When a line in the entries below contains the word "onKeyByte", copy that line.

(Stored data entries)
*** Begin section ***
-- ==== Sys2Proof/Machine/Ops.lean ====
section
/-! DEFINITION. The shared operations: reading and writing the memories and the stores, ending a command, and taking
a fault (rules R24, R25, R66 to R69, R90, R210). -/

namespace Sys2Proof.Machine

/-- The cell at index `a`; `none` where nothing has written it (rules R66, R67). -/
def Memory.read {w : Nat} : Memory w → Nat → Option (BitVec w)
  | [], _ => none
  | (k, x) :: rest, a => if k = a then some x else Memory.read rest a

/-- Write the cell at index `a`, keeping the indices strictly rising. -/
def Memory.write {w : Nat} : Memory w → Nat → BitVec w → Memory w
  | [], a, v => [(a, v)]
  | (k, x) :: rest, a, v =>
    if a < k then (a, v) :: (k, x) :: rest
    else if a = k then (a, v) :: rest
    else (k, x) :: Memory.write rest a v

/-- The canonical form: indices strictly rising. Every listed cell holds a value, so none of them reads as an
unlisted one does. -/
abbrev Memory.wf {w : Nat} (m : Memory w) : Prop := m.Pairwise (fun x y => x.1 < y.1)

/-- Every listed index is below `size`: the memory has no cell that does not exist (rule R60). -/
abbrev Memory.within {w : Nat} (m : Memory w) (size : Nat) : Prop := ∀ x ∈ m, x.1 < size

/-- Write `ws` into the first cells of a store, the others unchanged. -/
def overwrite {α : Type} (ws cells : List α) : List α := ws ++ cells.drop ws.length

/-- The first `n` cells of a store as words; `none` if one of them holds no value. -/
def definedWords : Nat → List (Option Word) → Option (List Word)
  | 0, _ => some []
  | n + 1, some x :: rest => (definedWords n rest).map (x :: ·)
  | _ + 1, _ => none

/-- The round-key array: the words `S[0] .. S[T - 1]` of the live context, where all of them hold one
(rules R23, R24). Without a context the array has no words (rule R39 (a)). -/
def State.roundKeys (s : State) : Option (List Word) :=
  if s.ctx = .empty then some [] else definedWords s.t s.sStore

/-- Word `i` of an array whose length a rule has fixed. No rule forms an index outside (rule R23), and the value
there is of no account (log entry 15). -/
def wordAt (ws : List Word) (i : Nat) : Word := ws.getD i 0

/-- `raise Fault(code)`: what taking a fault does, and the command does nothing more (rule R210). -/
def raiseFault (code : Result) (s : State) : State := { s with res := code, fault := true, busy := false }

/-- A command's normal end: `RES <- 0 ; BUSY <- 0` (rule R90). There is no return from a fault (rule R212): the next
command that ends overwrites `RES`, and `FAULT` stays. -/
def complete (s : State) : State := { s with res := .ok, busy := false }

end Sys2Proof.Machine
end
*** End section ***
*** Begin section ***
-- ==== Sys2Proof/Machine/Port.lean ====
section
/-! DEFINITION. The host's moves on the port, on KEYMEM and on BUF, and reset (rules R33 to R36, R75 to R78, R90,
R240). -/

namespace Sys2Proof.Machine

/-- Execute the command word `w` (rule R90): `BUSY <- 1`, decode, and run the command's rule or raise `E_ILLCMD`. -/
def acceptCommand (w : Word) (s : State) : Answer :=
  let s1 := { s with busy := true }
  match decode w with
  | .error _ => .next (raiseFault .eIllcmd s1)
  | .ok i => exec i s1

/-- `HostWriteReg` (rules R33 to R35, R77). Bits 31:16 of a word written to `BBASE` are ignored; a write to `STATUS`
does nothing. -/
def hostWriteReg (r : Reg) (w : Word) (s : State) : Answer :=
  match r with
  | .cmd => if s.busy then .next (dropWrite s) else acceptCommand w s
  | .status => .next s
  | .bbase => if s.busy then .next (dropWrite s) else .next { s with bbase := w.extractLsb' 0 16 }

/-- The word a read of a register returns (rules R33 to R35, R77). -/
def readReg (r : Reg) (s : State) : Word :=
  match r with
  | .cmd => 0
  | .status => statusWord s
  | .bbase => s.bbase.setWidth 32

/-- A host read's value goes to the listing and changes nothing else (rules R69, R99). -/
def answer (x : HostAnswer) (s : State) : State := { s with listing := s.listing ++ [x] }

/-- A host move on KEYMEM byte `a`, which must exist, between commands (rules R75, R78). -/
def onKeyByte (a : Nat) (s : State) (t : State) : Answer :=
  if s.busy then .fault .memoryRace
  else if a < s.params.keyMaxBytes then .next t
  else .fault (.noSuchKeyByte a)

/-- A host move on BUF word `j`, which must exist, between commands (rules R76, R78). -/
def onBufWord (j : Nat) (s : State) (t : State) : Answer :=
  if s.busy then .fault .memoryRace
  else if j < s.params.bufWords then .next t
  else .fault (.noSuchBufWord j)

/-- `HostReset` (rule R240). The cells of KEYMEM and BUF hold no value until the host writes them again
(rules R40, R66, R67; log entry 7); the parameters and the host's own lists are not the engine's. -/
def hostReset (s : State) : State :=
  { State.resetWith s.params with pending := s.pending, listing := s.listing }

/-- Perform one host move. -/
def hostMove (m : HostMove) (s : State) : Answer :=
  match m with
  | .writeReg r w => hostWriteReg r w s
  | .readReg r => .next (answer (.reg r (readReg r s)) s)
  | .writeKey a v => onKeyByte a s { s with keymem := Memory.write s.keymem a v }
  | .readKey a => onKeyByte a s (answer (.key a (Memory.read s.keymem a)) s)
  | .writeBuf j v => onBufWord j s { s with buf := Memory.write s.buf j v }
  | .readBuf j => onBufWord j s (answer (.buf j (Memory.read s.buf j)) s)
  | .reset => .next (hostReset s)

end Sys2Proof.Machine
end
*** End section ***
▶ [Answer for this exercise]:
def onKeyByte (a : Nat) (s : State) (t : State) : Answer :=
  | .writeKey a v => onKeyByte a s { s with keymem := Memory.write s.keymem a v }
  | .readKey a => onKeyByte a s (answer (.key a (Memory.read s.keymem a)) s)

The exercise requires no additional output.